В палатке горела печка, на ней стояла большая кастрюля. Возле печки сидели пожилые санитары, Надежда, а рядом с нем незнакомый Пете лейтенант, лобастый, с непослушной шевелюрой. Это был метеоролог дороги, он расположился здесь по-домашнему, сняв шапку и распахнув шинель, видно, был в медпункте свои человек.
— А, обмороженный, — узнав Петю, кивнул ему один из санитаров.
Петя шагнул к печке:
— Надя, это вам… новогодний подарок с Большой Земли. — И достал из-за пазухи несколько морковок, связанных вместе с парой свеколок и репок. — Букет образца сорок первого года… — И улыбнулся.
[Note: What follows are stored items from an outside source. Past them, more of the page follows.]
-- ==== Sys2Proof/Laws/Commit.lean ====
section
/-!
SUPPORT. What the operations of Machine/Commit.lean may change, one lemma each.
-/

set_option linter.unusedTactic false
set_option linter.unreachableTactic false
set_option linter.tactic.unusedName false

namespace Sys2Proof.Machine

theorem State.dropOp_keeps (s : State) (tag : Nat) : s.Keeps pRidge (State.dropOp s tag) := by
  unfold State.dropOp
  repeat' first
    | with_reducible assumption
    | with_reducible apply State.Keeps.refl
    | (with_reducible apply State.Keeps.step (State.modRidge_keeps ..); on_goal 1 => decide)

theorem State.setOp_keeps (s : State) (tag : Nat) (f : Op → Op) : s.Keeps pRidge (State.setOp s tag f) := by
  unfold State.setOp
  repeat' first
    | with_reducible assumption
    | with_reducible apply State.Keeps.refl
    | (with_reducible apply State.Keeps.ite <;> intro _)
    | (with_reducible apply State.Keeps.step (State.modRidge_keeps ..); on_goal 1 => decide)

theorem State.stageFor_keeps (s : State) (n : Fin 16) (w : Transition) : s.Keeps (pRegs ||| pPorts) (State.stageFor s n w) := by
  unfold State.stageFor
  repeat' first
    | with_reducible assumption
    | with_reducible apply State.Keeps.refl
    | (with_reducible apply State.Keeps.step (State.modPort_keeps ..); on_goal 1 => decide)
    | (with_reducible apply State.Keeps.step (State.raise_keeps ..); on_goal 1 => decide)

theorem State.stageOp_keeps (s : State) (n : Fin 16) (o : Op) : s.Keeps (pRegs ||| pPorts) (State.stageOp s n o) := by
  unfold State.stageOp
  repeat' first
    | with_reducible assumption
    | with_reducible apply State.Keeps.refl
    | (with_reducible apply State.Keeps.ite <;> intro _)
    | (with_reducible apply State.Keeps.step (State.modPort_keeps ..); on_goal 1 => decide)
    | (with_reducible apply State.Keeps.step (State.raise_keeps ..); on_goal 1 => decide)

theorem State.showPend_keeps (s : State) (n : Fin 16) (w : Transition) : s.Keeps pRegs (State.showPend s n w) := by
  unfold State.showPend
  repeat' first
    | with_reducible assumption
    | with_reducible apply State.Keeps.refl
    | (with_reducible apply State.Keeps.step (State.raise_keeps ..); on_goal 1 => decide)
    | (with_reducible apply State.Keeps.step (State.put_keeps ..); on_goal 1 => decide)

theorem State.afterNo_keeps (s : State) (n : Fin 16) : s.Keeps (pRegs ||| pFreeCtr ||| pRidge ||| pBat ||| pPorts ||| pSlices ||| pJtl ||| pBoot) (State.afterNo s n) := by
  unfold State.afterNo
  repeat' first
    | with_reducible assumption
    | with_reducible apply State.Keeps.refl
    | (extract_lets +onlyGivenNames t; (refine State.Keeps.cut (t := t) ?_ (fun _ => ?_)) <;> [subst t; clear_value t])
    | (extract_lets +onlyGivenNames x; first | clear_value x | subst x)
    | (with_reducible apply State.Keeps.ite <;> intro _)
    | (with_reducible apply State.Keeps.step (State.enterReady_keeps ..); on_goal 1 => decide)
    | (with_reducible apply State.Keeps.step (State.modPd_keeps ..); on_goal 1 => decide)
    | (with_reducible apply State.Keeps.step (State.setP_keeps ..); on_goal 1 => decide)

theorem State.toApply_keeps (s : State) (n : Fin 16) (o : Op) : s.Keeps pPorts (State.toApply s n o) := by
  unfold State.toApply
  repeat' first
    | with_reducible assumption
    | with_reducible apply State.Keeps.refl
    | (with_reducible apply State.Keeps.ite <;> intro _)
    | split
    | (with_reducible apply State.Keeps.step (State.modPort_keeps ..); on_goal 1 => decide)

theorem State.firmToApply_keeps (s : State) (n : Fin 16) (w : Transition) (cs : List Nat) : s.Keeps pPorts (State.firmToApply s n w cs) := by
  unfold State.firmToApply
  repeat' first
    | with_reducible assumption
    | with_reducible apply State.Keeps.refl
    | (with_reducible apply State.Keeps.step (State.toApply_keeps ..); on_goal 1 => decide)
    | with_reducible apply State.Keeps.foldl
    | (intro _; intros; beta_reduce)

theorem State.acceptMsg_keeps (s : State) (n : Fin 16) (w : Transition) (at_us : Nat) (missing : List Nat) : s.Keeps (pRegs ||| pRidge ||| pBat ||| pPorts) (State.acceptMsg s n w at_us missing) := by
  unfold State.acceptMsg
  repeat' first
    | with_reducible assumption
    | with_reducible apply State.Keeps.refl
    | (extract_lets +onlyGivenNames t; (refine State.Keeps.cut (t := t) ?_ (fun _ => ?_)) <;> [subst t; clear_value t])
    | (extract_lets +onlyGivenNames x; first | clear_value x | subst x)
    | (with_reducible apply State.Keeps.ite <;> intro _)
    | (with_reducible apply State.Keeps.step (State.stageFor_keeps ..); on_goal 1 => decide)
    | (with_reducible apply State.Keeps.step (State.showPend_keeps ..); on_goal 1 => decide)
    | (with_reducible apply State.Keeps.step (State.firmToApply_keeps ..); on_goal 1 => decide)
    | (with_reducible apply State.Keeps.step (State.modPd_keeps ..); on_goal 1 => decide)
    | (with_reducible apply State.Keeps.step (State.offer_keeps ..); on_goal 1 => decide)
    | (with_reducible apply State.Keeps.step (State.noteRun_keeps ..); on_goal 1 => decide)
    | (with_reducible apply State.Keeps.step (State.setP_keeps ..); on_goal 1 => decide)
    | (with_reducible apply State.Keeps.step (State.allocate_keeps ..); on_goal 1 => decide)
    | (with_reducible apply State.Keeps.step (State.send_keeps ..); on_goal 1 => decide)
    | with_reducible apply State.Keeps.foldl
    | (intro _; intros; beta_reduce)

theorem State.shortMsg_keeps (s : State) (n : Fin 16) (w : Transition) : s.Keeps (pRegs ||| pFreeCtr ||| pRidge ||| pBat ||| pPorts ||| pSlices ||| pJtl ||| pBoot) (State.shortMsg s n w) := by
  unfold State.shortMsg
  repeat' first
    | with_reducible assumption
    | with_reducible apply State.Keeps.refl
    | (extract_lets +onlyGivenNames t; (refine State.Keeps.cut (t := t) ?_ (fun _ => ?_)) <;> [subst t; clear_value t])
    | (extract_lets +onlyGivenNames x; first | clear_value x | subst x)
    | (with_reducible apply State.Keeps.ite <;> intro _)
    | split
    | (with_reducible apply State.Keeps.step (State.modPd_keeps ..); on_goal 1 => decide)
    | (with_reducible apply State.Keeps.step (State.free_keeps ..); on_goal 1 => decide)
    | (with_reducible apply State.Keeps.step (State.free_keeps_of (by assumption)); on_goal 1 => decide)
    | (with_reducible apply State.Keeps.step (State.put_keeps ..); on_goal 1 => decide)
    | (with_reducible apply State.Keeps.step (State.afterNo_keeps ..); on_goal 1 => decide)
    | (with_reducible apply State.Keeps.step (State.send_keeps ..); on_goal 1 => decide)

theorem State.refuseMsg_keeps (s : State) (o : Op) : s.Keeps (pRegs ||| pRidge) (State.refuseMsg s o) := by
  unfold State.refuseMsg
  repeat' first
    | with_reducible assumption
    | with_reducible apply State.Keeps.refl
    | (with_reducible apply State.Keeps.step (State.ask_keeps ..); on_goal 1 => decide)
    | (with_reducible apply State.Keeps.step (State.counted_keeps ..); on_goal 1 => decide)
    | (with_reducible apply State.Keeps.step (State.dropOp_keeps ..); on_goal 1 => decide)

theorem State.commitNo_keeps (s : State) (n : Fin 16) (o : Op) : s.Keeps (pRegs ||| pFreeCtr ||| pRidge ||| pBat ||| pPorts ||| pSlices ||| pJtl ||| pBoot) (State.commitNo s n o) := by
  unfold State.commitNo
  repeat' first
    | with_reducible assumption
    | with_reducible apply State.Keeps.refl
    | split
    | (with_reducible apply State.Keeps.step (State.refuseMsg_keeps ..); on_goal 1 => decide)
    | (with_reducible apply State.Keeps.step (State.shortMsg_keeps ..); on_goal 1 => decide)
    | (with_reducible apply State.Keeps.step (State.put_keeps ..); on_goal 1 => decide)
    | (with_reducible apply State.Keeps.step (State.afterNo_keeps ..); on_goal 1 => decide)
    | (with_reducible apply State.Keeps.step (State.send_keeps ..); on_goal 1 => decide)

theorem State.forgetTxn_keeps (s : State) (id : Nat) : s.Keeps (pHost ||| pRidge) (State.forgetTxn s id) := by
  unfold State.forgetTxn
  repeat' first
    | with_reducible assumption
    | with_reducible apply State.Keeps.refl
    | (extract_lets +onlyGivenNames t; (refine State.Keeps.cut (t := t) ?_ (fun _ => ?_)) <;> [subst t; clear_value t])
    | (extract_lets +onlyGivenNames x; first | clear_value x | subst x)
    | (with_reducible apply State.Keeps.step (State.modHost_keeps ..); on_goal 1 => decide)
    | (with_reducible apply State.Keeps.step (State.modRidge_keeps ..); on_goal 1 => decide)
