-- ==== Sys2Proof/Tests/Slice0.lean ====
section
/-!
SUPPORT. Tests: the well-formedness smoke test, results that the spec's worked cases give, and for every statement with hypotheses a theorem `meets_<Name>` that shows,
for each of its clauses with hypotheses, a state and operands that meet them together.
-/

set_option Elab.async false
set_option linter.unusedVariables false

open Sys2Proof Sys2Proof.Machine

namespace Sys2Proof.Tests

/-! ### Ill-formed commands, one for each check -/

theorem test_wf_takes_read : Instr.wf (.hostRead .spi 0 64 0 ⟨.normal, [], [], true⟩) = true := by decide
theorem test_wf_refuses_hostRead : Instr.wf (.hostRead .spi 0 65 0 ⟨.normal, [], [], true⟩) = false := by decide
theorem test_wf_refuses_hostWrite : Instr.wf (.hostWrite .spi 0 [] 0) = false := by decide
theorem test_wf_refuses_guardedWrite : Instr.wf (.guardedWrite .spi 0 1 [] 0) = false := by decide
theorem test_wf_refuses_canRequest : Instr.wf (.canRequest { op := 0, seq := 0, addr := 0, count := 256, gen := 0, data := [] }) = false := by decide
theorem test_wf_refuses_vddPowerFail : Instr.wf (.vddPowerFail 1000 (List.replicate 16 none)) = false := by decide
theorem test_wf_refuses_integrationTick : Instr.wf (.integrationTick []) = false := by decide
theorem test_wf_refuses_editBufferWrite : Instr.wf (.editBufferWrite .spi 3071 [0, 0]) = false := by decide
theorem test_wf_refuses_loopSample : Instr.wf (.loopSample 0 [] [0] []) = false := by decide
theorem test_wf_refuses_sourceCapabilities : Instr.wf (.sourceCapabilities { n := 0, id := 0, rev20 := false } (.plain (List.replicate 8 0))) = false := by decide
theorem test_wf_refuses_dlData : Instr.wf (.dlData { n := 0, id := 0, rev20 := false } 0 []) = false := by decide
theorem test_wf_refuses_updDataWrite : Instr.wf (.updDataWrite .spi []) = false := by decide
theorem test_wf_refuses_claim : Instr.wf (.claim { p := 0, dest := 0xFF, src := 16, seq := 7 } 0 false 0 0) = false := by decide
theorem test_wf_refuses_index : Instr.wf (.index { p := 0, dest := 0xFF, src := 16, seq := 7 } { idxnum := 0, budget := 0, flags := 0, frzrem := 0, members := 0, weight := 0, hops := 0, serial := 0, count := 0 }) = false := by decide
theorem test_wf_refuses_member : Instr.wf (.member { p := 0, dest := 0xFF, src := 16, seq := 7 } 0 0 0 0) = false := by decide
theorem test_wf_refuses_assign : Instr.wf (.assign { p := 0, dest := 0xFF, src := 16, seq := 7 } 0 0) = false := by decide
theorem test_wf_refuses_periods : Instr.wf (.periods { p := 0, dest := 0xFF, src := 2, seq := 7 } (List.replicate 17 0)) = false := by decide
theorem test_wf_refuses_demand : Instr.wf (.demand { p := 0, dest := 0xFF, src := 16, seq := 7 } 0 0 0 0) = false := by decide
theorem test_wf_refuses_share : Instr.wf (.share { p := 0, dest := 0xFF, src := 2, seq := 7 } 0 (List.replicate 17 0)) = false := by decide
theorem test_wf_refuses_phase : Instr.wf (.phase { p := 0, dest := 0xFF, src := 2, seq := 7 } 0 (List.replicate 17 (0, 0))) = false := by decide
theorem test_wf_refuses_sweep : Instr.wf (.sweep { p := 0, dest := 0xFF, src := 2, seq := 7 } 0 0 0 0 (List.replicate 17 0)) = false := by decide
theorem test_wf_refuses_swres : Instr.wf (.swres { p := 0, dest := 0xFF, src := 2, seq := 7 } 0 0 0 (List.replicate 15 0)) = false := by decide
theorem test_wf_refuses_updpart : Instr.wf (.updpart { p := 0, dest := 0xFF, src := 2, seq := 7 } 0 0 (List.replicate 15 0)) = false := by decide

/-! ### States -/

/-- A running device: out of reset, every island released, all ports enabled as source ports, the host ports with the default grants. -/
def up : State :=
  { (((((((State.reset.put GLB_BOOTSTAT.STAGE 6).put GLB_ISLPWR.ISL 0x1FFFFF).wr HST_AUTH.at 0x00338333).raise GLB_SUPSTAT.VDDOK).raise GLB_SUPSTAT.VHVOK).raise HST_CANCTL.EN).put HST_CANSTAT.STATE 0).put GLB_PORTMASK.PRESENT 0xFFFF with
    boot := { BootSt.reset with inReset := none }
    soffit := { State.reset.soffit with vhvOk := true }
    ports := Vector.replicate 16 { PortSt.reset with en := true, released := true } }

/-- The next state of a command, the state itself where it stops. -/
def after (c : Instr) (s : State) : State :=
  match exec c s with
  | .next t => t
  | _ => s

/-- Port 6 attached as a source, VCONN on, one SOP' attempt made. -/
def cabled : State :=
  (((up.put (PCC_STATUS.STATE 6) ccAttachedSrc).raise (PCC_CFG.DISCEN 6)).raise (PCC_STATUS.VCONNON 6)).put (PCC_CABLE.ATTEMPTS 6) 1

/-! ### Results that the spec gives -/

-- R31, the worked case of The device in one pass: port 3 and slices 9 and 10.
theorem test_map_port3 : PCC_STATUS.at 3 = 0x13000 ∧ PEV_STATUS.at 3 = 0x13A00 := by decide
theorem test_map_slices : sliceBase 9 = 0x20900 ∧ sliceBase 10 = 0x20A00 := by decide
-- R476: a 38.4 MHz crystal gives between 2433 and 2482 counts, 40 MHz at least 2534.
theorem test_reference_codes : refCode 2433 = some 7 ∧ refCode 2482 = some 7 ∧ refCode 2534 = some 8 := by decide
-- R117, worked case: Cable VDO 0x110A4640 of a passive cable.
theorem test_cable_length : (after (.cableAck ⟨6, 1⟩ 0x18000000 0x110A4640) cabled).rd (PCC_LENGTH.at 6) = 0x0132140A := by decide +kernel
theorem test_cable_record : (after (.cableAck ⟨6, 1⟩ 0x18000000 0x110A4640) cabled).rd (PCC_CABLE.at 6) = 0x25A := by decide +kernel
-- R196, worked case: TON and the edges of P at 400 kHz.
theorem test_pulse_edges : onTime 27307 32000 = 13333 ∧ edgesOf 16000 13333 = (9334, 22667) := by decide
-- R423's ceiling in the worked case of R415: the device takes the new ceiling.
theorem test_ceiling_override : ceilOk 0xC100000001338333 0xC100000001318233 = true := by decide +kernel
-- R342, worked case: OK with GEN 0x0157.
theorem test_status_word : statusWord stOK 0 0x157 = 0x01570000 := by decide
-- R417: bit 5 MARGINAL above five BURNED bits makes KEYREV 6.
theorem test_marginal_counts : ({ State.reset with otp := { State.reset.otp with ctr := [0, 0, 0, 0, 0x1F, 0], ctrMarg := [0, 0, 0, 0, 0x20, 0] } } : State).keyrev = 6 := by
  decide +kernel
-- The table gives the commands no bits.
theorem test_no_words : decodeTableWord 32 0xFFFFFFFF = none := by decide
-- R12: STATE_GEN of a port is 0 before its first change, and reset leaves the canonical form.
theorem test_reset_wf : regsWf State.reset.regs = true ∧ rising State.reset.staged = true := by decide +kernel

-- R14: the worked example "abc" of FIPS 180-4.
theorem test_sha256_abc : sha256 [0x61, 0x62, 0x63] = 0xba7816bf8f01cfea414140de5dae2223b00361a396177a9cb410ff61f20015ad := by decide +kernel
-- R14: the generator of P-256 lies on the curve, and its multiple by the group order is the point at infinity (FIPS 186-5).
theorem test_p256_generator : onCurve p256gx p256gy = true := by decide +kernel
theorem test_p256_order : ((⟨p256gx, p256gy, 1⟩ : P256).times p256n).z = 0 := by decide +kernel
-- R193: T = 4000 clocks is the longest period; a fraction above it is reserved. R300: SWLO lies below SWHI.
theorem test_period_pair : reservedPair (RAF_PERIOD.at 3) ((RAF_PERIOD.PRDF 3).set ((RAF_PERIOD.PRD 3).set 0 4000) 1) ≠ 0 ∧
    reservedPair (RAF_PERIOD.at 3) ((RAF_PERIOD.PRD 3).set 0 4000) = 0 := by decide +kernel
theorem test_switch_pair : reservedPair (PVL_SWCFG.at 2) ((PVL_SWCFG.SWLO 2).set ((PVL_SWCFG.SWHI 2).set 0 8) 8) ≠ 0 := by decide +kernel
-- R33: an unmapped read ends UNMAPPED and gives a word of zeros for each word asked for.
theorem test_unmapped_read : (after (.hostRead .spi 0xF000 2 0 ⟨.normal, [], [], true⟩) up).host.ports[HostPort.spi.idx].rdData = [0, 0] := by decide +kernel
-- R519, R525: 400 balls, CC1 of port 0 at A1, and 171 cells of three bits in the boundary register.
theorem test_balls : ballsInOrder.length = 400 ∧ ballAt 0 0 = .cc 0 false ∧ boundaryCells.length * 3 = 513 := by decide +kernel

/-! ### The statements' hypotheses can be met -/

/-- A step is taken from a state in the canonical form, with a command in front. -/
theorem meets_StepKeepsCanonicalForm : ∃ s t : State, s.wf ∧ step s = .next t :=
  ⟨{ State.reset with pending := [.vddValid] }, _, ⟨by decide +kernel, by decide +kernel⟩, rfl⟩

theorem meets_CountersNeverFall : ∃ s t : State, s.otp.ctr.length = 6 ∧ step s = .next t :=
  ⟨{ State.reset with pending := [.vddValid] }, _, by decide +kernel, rfl⟩

theorem meets_StepRunsFront : ∃ s : State, s.pending = [] := ⟨State.reset, rfl⟩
Надежда повернулась от печурки, и ее молодое лицо в отблесках огня было удивленным и неприветливым.
— Как говорится, «не домой, не па суп», — смешавшись, проговорил Петя.
Казалось, Надежда сейчас откажется и ответ ее будет резким.
Но тут вмешался метеоролог:
— Почему не на суп? — И взял у Пети «букет». — У нас тут как раз мировой суп намечается, — он пошевелил ложкой в закипавшей кастрюле. — Моя тушонка, ваши овощи, а у Нади самая вкусная вода на всей Ладоге! — И передал овощи санитарам. — Присаживайтесь…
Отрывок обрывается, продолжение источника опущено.